Вращаться вокруг самого себя. Никакого желания сделаться “лучшим” или даже вообще “иным”. Быть слишком своекорыстным, чтобы не расставлять вещам силков или сетей всякого рода морали.
426. К психологии ф и л о с о ф а. Психологи в том виде, в каком они могли появиться только начиная с ХIX столетия: они уже не те наймиты, которые не видят дальше трех-четырех шагов и прочти довольны, когда могут рыться в себе самих. У нас – психологов будущего – мало охоты к самонаблюдению. Мы считаем почти что признаком вырождения, когда орудие стремится “познать само себя”; мы – орудия познания, и нам следует обладать всей наивностью и точностью инструмента, следовательно, мы не должны анализировать себя, “познавать” себя. Первый признак инстинкта самосохранения у великого психолога – он никогда не ищет себя. Для себя у него нет ни глаза, ни интереса, ни любопытства… Великий эгоизм нашей господствующей воли требует от нас того, чтобы мы закрывали глаза перед самими собой, чтобы мы являлись “сверхличными”, “desinteresses47”, “объективными”! О, в какой крайней степени мы представляем прямую противоположность этому!

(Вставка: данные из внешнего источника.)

-- ==== Sys2Proof/Machine/Sampler.lean ====
section
/-! DEFINITION. The grid sampler and the bit-matrix commands: S.NUDGE, S.GRID, S.QUAD, M.INIT, M.SET, M.GET (44_sampler.md). -/

namespace Sys2Proof.Machine

/-- One coordinate of `one(p)` (R111): −1 goes to 0, the image's size to its last index. Gives the new coordinate and whether it was nudged. -/
def nudgeAxis (size : Nat) (v : F64) : F64 × Bool :=
  if ffloor v = -1 then (fzero, true)
  else if ffloor v = (size : Int) then (fofNat (size - 1), true)
  else (v, false)

/-- Whether a coordinate lies outside [−1, size], by its floor (R111). -/
def outOfReach (size : Nat) (v : F64) : Bool := decide (ffloor v < -1) || decide ((size : Int) < ffloor v)

/-- `one(p)` (R111): the point after the nudge and whether it was nudged, or GeometryError sub-cause 3. -/
def nudgeOne (w h row p : Nat) (pt : Point) : Except CmdError (Point × Bool) :=
  if outOfReach w pt.1 || outOfReach h pt.2 then .error (geometryError 3 p row)
  else
    let x := nudgeAxis w pt.1
    let y := nudgeAxis h pt.2
    .ok ((x.1, y.1), x.2 || y.2)

/-- One scan of R111 along numbered points: it goes on while each point was nudged and stops behind the first that was not. -/
def nudgeScan (w h row : Nat) : List (Nat × Point) → Except CmdError (List (Nat × Point))
  | [] => .ok []
  | (p, pt) :: pts => do
    let r ← nudgeOne w h row p pt
    if r.2 then
      let rest ← nudgeScan w h row pts
      return (p, r.1) :: rest
    else return (p, r.1) :: pts

/-- `nudge(pts, row)` (R111): finiteness of every point, then the scan from the front, then the scan from the back. -/
def nudge (w h row : Nat) (pts : List Point) : Except CmdError (List Point) := do
  checkFinite row 0 pts
  let front ← nudgeScan w h row (pts.zipIdx.map (fun c => (c.2, c.1)))
  let back ← nudgeScan w h row front.reverse
  return back.reverse.map (fun c => c.2)

/-- One sample of R112: the pixel that a nudged point floors to, GeometryError sub-cause 4 outside the image. -/
def samplePixel (s : State) (y x : Nat) (pt : Point) : Except CmdError Bool :=
  let px := ffloor pt.1
  let py := ffloor pt.2
  if decide (px < 0) || decide ((s.imgW.toNat : Int) ≤ px) || decide (py < 0) || decide ((s.imgH.toNat : Int) ≤ py) then
    .error (geometryError 4 x y)
  else .ok (s.pix (px.toNat + s.imgW.toNat * py.toNat))

/-- The samples of a row's points from column x on, in order (R112). -/
def sampleRow (s : State) (y : Nat) : Nat → List Point → Except CmdError (List Bool)
  | _, [] => .ok []
  | x, pt :: pts => do
    let bit ← samplePixel s y x pt
    let rest ← sampleRow s y (x + 1) pts
    return bit :: rest

/-- The centre of cell (x, y): (x + 0.5, y + 0.5) (R112). -/
def cellCentre (x y : Nat) : Point := (fadd (fofNat x) fhalf, fadd (fofNat y) fhalf)

/-- Row y of `sample(t, dim)` (R112): map, nudge, sample. -/
def gridRow (s : State) (t : Transform) (dim y : Nat) : Except CmdError (BitVec 177) := do
  let pts ← nudge s.imgW.toNat s.imgH.toNat y ((List.range dim).map (fun x => mapPt t (cellCentre x y)))
  let bits ← sampleRow s y 0 pts
  return rowOf (fun x => bits.getD x false) dim

/-- The rows of `sample(t, dim)` from row y on, n of them, one at a time (R112). -/
def gridRows (s : State) (t : Transform) (dim : Nat) : Nat → Nat → Except CmdError (List (BitVec 177))
  | 0, _ => .ok []
  | n + 1, y => do
    let row ← gridRow s t dim y
    let rest ← gridRows s t dim n (y + 1)
    return row :: rest

/-- `sample(t, dim)` (R112). -/
def sample (s : State) (t : Transform) (dim : Nat) : Except CmdError BitMatrix := do
  let rows ← gridRows s t dim dim 0
  return matrixOf (fun y => rows.getD y 0#177) dim

/-- S.NUDGE n (R114). -/
def execSNudge (n : BitVec 12) (s : State) : Host.Outcome State Fault Refusal :=
  finish s do
    checkPointCount (uimm12 n)
    checkImage s
    let pts ← nudge s.imgW.toNat s.imgH.toNat 0 (s.points (uimm12 n))
    return storePoints s pts

/-- S.GRID dim (R115). -/
def execSGrid (dim : BitVec 12) (s : State) : Host.Outcome State Fault Refusal :=
  finish s do
    let t ← readT s
    checkDim (uimm12 dim)
    checkImage s
    let m ← sample s t (uimm12 dim)
    return newMatrix s m (uimm12 dim)

/-- S.QUAD dim (R116). -/
def execSQuad (dim : BitVec 12) (s : State) : Host.Outcome State Fault Refusal :=
  finish s do
    checkDim (uimm12 dim)
    checkImage s
    let t ← build s.q
    let m ← sample s t (uimm12 dim)
    return newMatrix (writeT s t) m (uimm12 dim)

/-- M.INIT dim (R117). -/
def execMInit (dim : BitVec 12) (s : State) : Host.Outcome State Fault Refusal :=
  finish s do
    checkDim (uimm12 dim)
    return newMatrix s ⟨0#31329⟩ (uimm12 dim)

/-- M.SET x, y (R118). -/
def execMSet (x y : Byte) (s : State) : Host.Outcome State Fault Refusal :=
  finish s do
    checkModule s (coordinate x) (coordinate y)
    return { s with bm := s.bm.setOne (coordinate x) (coordinate y) }

/-- M.GET x, y (R119). -/
def execMGet (x y : Byte) (s : State) : Host.Outcome State Fault Refusal :=
  finish s do
    checkModule s (coordinate x) (coordinate y)
    return { s with res := if s.bm.get (coordinate x) (coordinate y) then 1#32 else 0#32 }

end Sys2Proof.Machine
end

Мы не Паскали, мы не особенно заинтересованы в “спасении души”, в собственном счастье, в собственной добродетели. У нас нет достаточно ни времени, ни любопытства так возиться с самими собою. Если вникнуть глубже, вопрос заключается е щ е в чем-то другом: мы не доверяем созерцателям собственного пупка, потому что самонаблюдение является для нас ф о р м о й в ы р о ж д е н и я психологического гения, знаком вопроса над инстинктом психолога; точно так же должен считаться вырождающимся глаз живописца, за которым стоит в о л я смотреть ради того, чтобы смотреть.